張廷玉立即例舉了先帝知遇周培公的先例,便是周公也被皇帝遠放盛京,說是做提督,形同流放。最後聖祖早有悔意,但致死也沒放周培公回京。又暗示這種情形,死後給個榮哀就足夠了,就算覆了罪人子嗣宗室也說得過去。

皇帝仰頭看看嘆一句自作孽,想繼續追問一句“如果朕一定要寬免臣子呢”,又怕露出太多痕跡,只得轉頭找好弟弟商量。這個弟弟當然不是怡親王。

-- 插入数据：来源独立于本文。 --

theorem execForget_frame (w : Nat) (s : State) : AgreeO 0x400000000000000000000000000000000000000003000000000 s (execForget w s) := by
  unfold execForget
  repeat' first
    | with_reducible assumption
    | with_reducible exact Agree.refl _ _
    | exact bitsIn_rfl rfl
    | exact regIn_rfl rfl rfl
    | with_reducible refine AgreeO.next ?_
    | with_reducible refine AgreeO.ite ?_ ?_
    | with_reducible exact AgreeO.refused
    | with_reducible exact AgreeO.fault
    | with_reducible refine modGate_step ?_ ?_
    | with_reducible refine squashWing_step ?_ ?_
    | with_reducible refine stepWgen_step ?_ ?_
    | with_reducible refine Agree.ite ?_ ?_
    | dsimp only
    | split
    | (with_reducible refine Agree.of_pair (by assumption) ?_)
    | (with_reducible refine Agree.of_pair2 (by assumption) ?_)
    | intro _
theorem execForget_step {M s0} {w : Nat} {s : State} (hs : bitsIn 0x400000000000000000000000000000000000000003000000000 M = true) (hA : Agree M s0 s) : AgreeO M s0 (execForget w s) :=
  hA.stepO hs (execForget_frame w s)

theorem execGateCtrlWrite_frame (w v : Nat) (s : State) : AgreeO 0x100000000000000000000000000000000000000002000000000 s (execGateCtrlWrite w v s) := by
  unfold execGateCtrlWrite
  repeat' first
    | with_reducible assumption
    | with_reducible exact Agree.refl _ _
    | exact bitsIn_rfl rfl
    | exact regIn_rfl rfl rfl
    | with_reducible refine AgreeO.next ?_
    | with_reducible refine AgreeO.ite ?_ ?_
    | with_reducible exact AgreeO.refused
    | with_reducible exact AgreeO.fault
    | with_reducible refine setR_step ?_ ?_ ?_
    | with_reducible refine squashWing_step ?_ ?_
    | with_reducible refine Agree.ite ?_ ?_
    | dsimp only
    | split
    | (with_reducible refine Agree.of_pair (by assumption) ?_)
    | (with_reducible refine Agree.of_pair2 (by assumption) ?_)
    | intro _
theorem execGateCtrlWrite_step {M s0} {w v : Nat} {s : State} (hs : bitsIn 0x100000000000000000000000000000000000000002000000000 M = true) (hA : Agree M s0 s) : AgreeO M s0 (execGateCtrlWrite w v s) :=
  hA.stepO hs (execGateCtrlWrite_frame w v s)

theorem execSquashAll_frame (w : Nat) (s : State) : AgreeO 0x2000000000 s (execSquashAll w s) := by
  unfold execSquashAll
  repeat' first
    | with_reducible assumption
    | with_reducible exact Agree.refl _ _
    | exact bitsIn_rfl rfl
    | with_reducible refine AgreeO.next ?_
    | with_reducible refine AgreeO.ite ?_ ?_
    | with_reducible exact AgreeO.refused
    | with_reducible exact AgreeO.fault
    | with_reducible refine squashWing_step ?_ ?_
    | with_reducible refine Agree.ite ?_ ?_
    | dsimp only
    | split
    | (with_reducible refine Agree.of_pair (by assumption) ?_)
    | (with_reducible refine Agree.of_pair2 (by assumption) ?_)
    | intro _
theorem execSquashAll_step {M s0} {w : Nat} {s : State} (hs : bitsIn 0x2000000000 M = true) (hA : Agree M s0 s) : AgreeO M s0 (execSquashAll w s) :=
  hA.stepO hs (execSquashAll_frame w s)

theorem gateStall_frame (s : State) (w : Nat) (j : GateJob) (rights : Nat) (fs : List TileFault) : Agree 0x404002000020040800000120000000000000000000000780005184c7180 s (gateStall s w j rights fs) := by
  unfold gateStall
  repeat' first
    | with_reducible assumption
    | with_reducible exact Agree.refl _ _
    | exact bitsIn_rfl rfl
    | exact regIn_rfl rfl rfl
    | with_reducible refine devDone_step ?_ ?_
    | with_reducible refine fresh_step ?_ ?_
    | with_reducible refine stallTile_step ?_ ?_
    | with_reducible refine Agree.ite ?_ ?_
    | dsimp only
    | split
    | (with_reducible refine Agree.of_pair (by assumption) ?_)
    | (with_reducible refine Agree.of_pair2 (by assumption) ?_)
    | intro _
theorem gateStall_step {M s0} {s : State} {w : Nat} {j : GateJob} {rights : Nat} {fs : List TileFault} (hs : bitsIn 0x404002000020040800000120000000000000000000000780005184c7180 M = true) (hA : Agree M s0 s) : Agree M s0 (gateStall s w j rights fs) :=
  hA.step hs (gateStall_frame s w j rights fs)

theorem gateParts_step {M s0} {w : Nat} {j : GateJob} {s : State} {l : List (Nat × Nat)} {acc : List PByte}
    {k : List PByte → State → State} (hs : bitsIn 0x400000000000000000404302800020040800001920000020000000000000000780035d84ff180 M = true) (hk : ∀ a t, Agree M s0 t → Agree M s0 (k a t))
    (h : Agree M s0 s) : Agree M s0 (gateParts w j s l acc k) := by
  induction l generalizing s acc with
  | nil => exact hk _ _ h
  | cons p ps ih =>
    unfold gateParts
    have h2 : Agree M s0 (devRead s (jobSlot s j).2 (gateQ w) 1 p.1 p.2).2 := devRead_step (bitsIn_trans rfl hs) h
    split
    · rename_i e; rw [e] at h2; exact ih h2
    · rename_i e; rw [e] at h2; exact h2
    · rename_i e; rw [e] at h2; exact gateStall_step (bitsIn_trans rfl hs) h2
    · rename_i e; rw [e] at h2; exact gateFail_step (bitsIn_trans rfl hs) h2

theorem gateRead_step {M : Nat} {s0 : State} {s : State} {w : Nat} {j : GateJob} {va n : Nat} {k : List PByte → State → State} (hs : bitsIn 0x400000000000000000404302800020040800001920000020000000000000000780035d84ff180 M = true) (hk_k : ∀ (a0 : List PByte) (a1 : State), Agree M s0 a1 → Agree M s0 (k a0 a1)) (hA : Agree M s0 s) : Agree M s0 (gateRead s w j va n k) := by
  unfold gateRead
  repeat' first
    | with_reducible assumption
    | fail
    | exact bitsIn_trans rfl hs
    | exact regIn_sub rfl rfl hs
    | with_reducible refine gateParts_step ?_ ?_ ?_
    | with_reducible refine Agree.ite ?_ ?_
    | dsimp only
    | split
    | (with_reducible refine Agree.of_pair (by assumption) ?_)
    | (with_reducible refine Agree.of_pair2 (by assumption) ?_)
    | intro _
    | with_reducible refine hk_k _ _ ?_

theorem gateClean_step {M : Nat} {s0 : State} {s : State} {w : Nat} {j : GateJob} {va n : Nat} {k : List Byte → State → State} (hs : bitsIn 0x400000000000000000404302800020040800001920000020000000000000000780035d84ff180 M = true) (hk_k : ∀ (a0 : List Byte) (a1 : State), Agree M s0 a1 → Agree M s0 (k a0 a1)) (hA : Agree M s0 s) : Agree M s0 (gateClean s w j va n k) := by
  unfold gateClean
  repeat' first
    | with_reducible assumption
    | fail
    | exact bitsIn_trans rfl hs
    | exact regIn_sub rfl rfl hs
    | with_reducible refine gateFail_step ?_ ?_
    | with_reducible refine gateRead_step ?_ ?_ ?_
    | with_reducible refine Agree.ite ?_ ?_
    | dsimp only
    | split
    | (with_reducible refine Agree.of_pair (by assumption) ?_)
    | (with_reducible refine Agree.of_pair2 (by assumption) ?_)
    | intro _
    | with_reducible refine hk_k _ _ ?_

theorem gateLook_step {M s0} {w : Nat} {j : GateJob} {c : Nat} {s : State} {l : List (Nat × Nat)}
    {k : State → State} (hs : bitsIn 0x400000000000000000404302800020040800001920000020000000000000000780035d84ff180 M = true) (hk : ∀ t, Agree M s0 t → Agree M s0 (k t))
    (h : Agree M s0 s) : Agree M s0 (gateLook w j c s l k) := by
  induction l generalizing s with
  | nil => exact hk _ h
  | cons p ps ih =>
    unfold gateLook
    have h2 : Agree M s0 (devAccess s (jobSlot s j).2 (gateQ w) c [p] (fun s _ => (.ok [] 0, s))).2 :=
      devAccess_step (bitsIn_trans rfl hs) (fun _ _ h => h) h
    split
    · rename_i e; rw [e] at h2; exact ih h2
    · rename_i e; rw [e] at h2; exact h2
    · rename_i e; rw [e] at h2; exact gateStall_step (bitsIn_trans rfl hs) h2
    · rename_i e; rw [e] at h2; exact gateFail_step (bitsIn_trans rfl hs) h2

theorem gatePut_step {M s0} {w : Nat} {j : GateJob} {c : Nat} {s : State} {l : List (Nat × List PByte)}
    {k : State → State} (hs : bitsIn 0x400000000000000000404302800020040800001920000020000000000000000780035d84ff180 M = true) (hk : ∀ t, Agree M s0 t → Agree M s0 (k t))
    (h : Agree M s0 s) : Agree M s0 (gatePut w j c s l k) := by
  unfold gatePut
  exact gateLook_step (bitsIn_trans rfl hs)
    (fun _ h => hk _ (Agree.foldl (fun _ _ h => devWrite_step (bitsIn_trans rfl hs) h) h)) h

theorem gateWrites_step {M : Nat} {s0 : State} {w : Nat} {j : GateJob} {s : State} {l : List (Nat × List PByte)} {k : State → State} (hs : bitsIn 0x400000000000000000404302800020040800001920000020000000000000000780035d84ff180 M = true) (hk_k : ∀ (a0 : State), Agree M s0 a0 → Agree M s0 (k a0)) (hA : Agree M s0 s) : Agree M s0 (gateWrites w j s l k) := by
  unfold gateWrites
  repeat' first
    | with_reducible assumption
    | fail
    | exact bitsIn_trans rfl hs
    | exact regIn_sub rfl rfl hs
    | with_reducible refine gatePut_step ?_ ?_ ?_
    | with_reducible refine Agree.ite ?_ ?_
    | dsimp only
    | split
    | (with_reducible refine Agree.of_pair (by assumption) ?_)
    | (with_reducible refine Agree.of_pair2 (by assumption) ?_)
    | intro _
    | with_reducible refine hk_k _ ?_

theorem gateWrite_step {M : Nat} {s0 : State} {s : State} {w : Nat} {j : GateJob} {va : Nat} {bs : List PByte} {k : State → State} (hs : bitsIn 0x400000000000000000404302800020040800001920000020000000000000000780035d84ff180 M = true) (hk_k : ∀ (a0 : State), Agree M s0 a0 → Agree M s0 (k a0)) (hA : Agree M s0 s) : Agree M s0 (gateWrite s w j va bs k) := by
  unfold gateWrite
  repeat' first
    | with_reducible assumption
    | fail
    | exact bitsIn_trans rfl hs
    | exact regIn_sub rfl rfl hs
    | with_reducible refine gateWrites_step ?_ ?_ ?_
    | with_reducible refine Agree.ite ?_ ?_
    | dsimp only
    | split
    | (with_reducible refine Agree.of_pair (by assumption) ?_)
    | (with_reducible refine Agree.of_pair2 (by assumption) ?_)
    | intro _
    | with_reducible refine hk_k _ ?_

theorem execGateDispatchSelect_frame (w : Nat) (s : State) : AgreeO 0x400000028040000000404302800000040800001800000020000000000000000580030c04fc380 s (execGateDispatchSelect w s) := by
  unfold execGateDispatchSelect
  repeat' first
    | with_reducible assumption
    | with_reducible exact Agree.refl _ _
    | exact bitsIn_rfl rfl
    | exact regIn_rfl rfl rfl
    | with_reducible refine AgreeO.next ?_
    | with_reducible refine AgreeO.ite ?_ ?_
    | with_reducible exact AgreeO.refused
    | with_reducible exact AgreeO.fault
    | with_reducible refine gateFail_step ?_ ?_
    | with_reducible refine modGate_step ?_ ?_
    | with_reducible refine wakeCore_step ?_ ?_
    | with_reducible refine wakeWing_step ?_ ?_
    | with_reducible refine Agree.ite ?_ ?_
    | (with_reducible refine Agree.foldl ?_ ?_; intro _ _ _)
    | (with_reducible refine Agree.foldl2 ?_ ?_; intro _ _ _)
    | (with_reducible refine Agree.foldl3 ?_ ?_; intro _ _ _)
    | (with_reducible refine Agree.foldl4 ?_ ?_; intro _ _ _)
    | dsimp only
    | split
    | (with_reducible refine Agree.of_pair (by assumption) ?_)
    | (with_reducible refine Agree.of_pair2 (by assumption) ?_)
    | intro _
theorem execGateDispatchSelect_step {M s0} {w : Nat} {s : State} (hs : bitsIn 0x400000028040000000404302800000040800001800000020000000000000000580030c04fc380 M = true) (hA : Agree M s0 s) : AgreeO M s0 (execGateDispatchSelect w s) :=
  hA.stepO hs (execGateDispatchSelect_frame w s)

胤禩一招解惑,他說:“皇上要寬免多容易?當年聖祖兩廢兩立任禦史跪禿了太和殿門檻也沒用。更不用說世祖當年寵妾滅妻,想要無故廢後的林林總總。找由頭也不難。”

胤禛立即問:“你有主意?”

他其實更想說“你可不是妾”,當然最後忍住了。日前翻閱起居註,還是自己生活了四十多年的順治康熙現在雍正朝,那一輩子看來是虛無縹緲一場了。他簡直不敢想象如果真是一場夢,自己醒來還記得,可老八還是那個討人厭的弟弟,他該怎麽辦。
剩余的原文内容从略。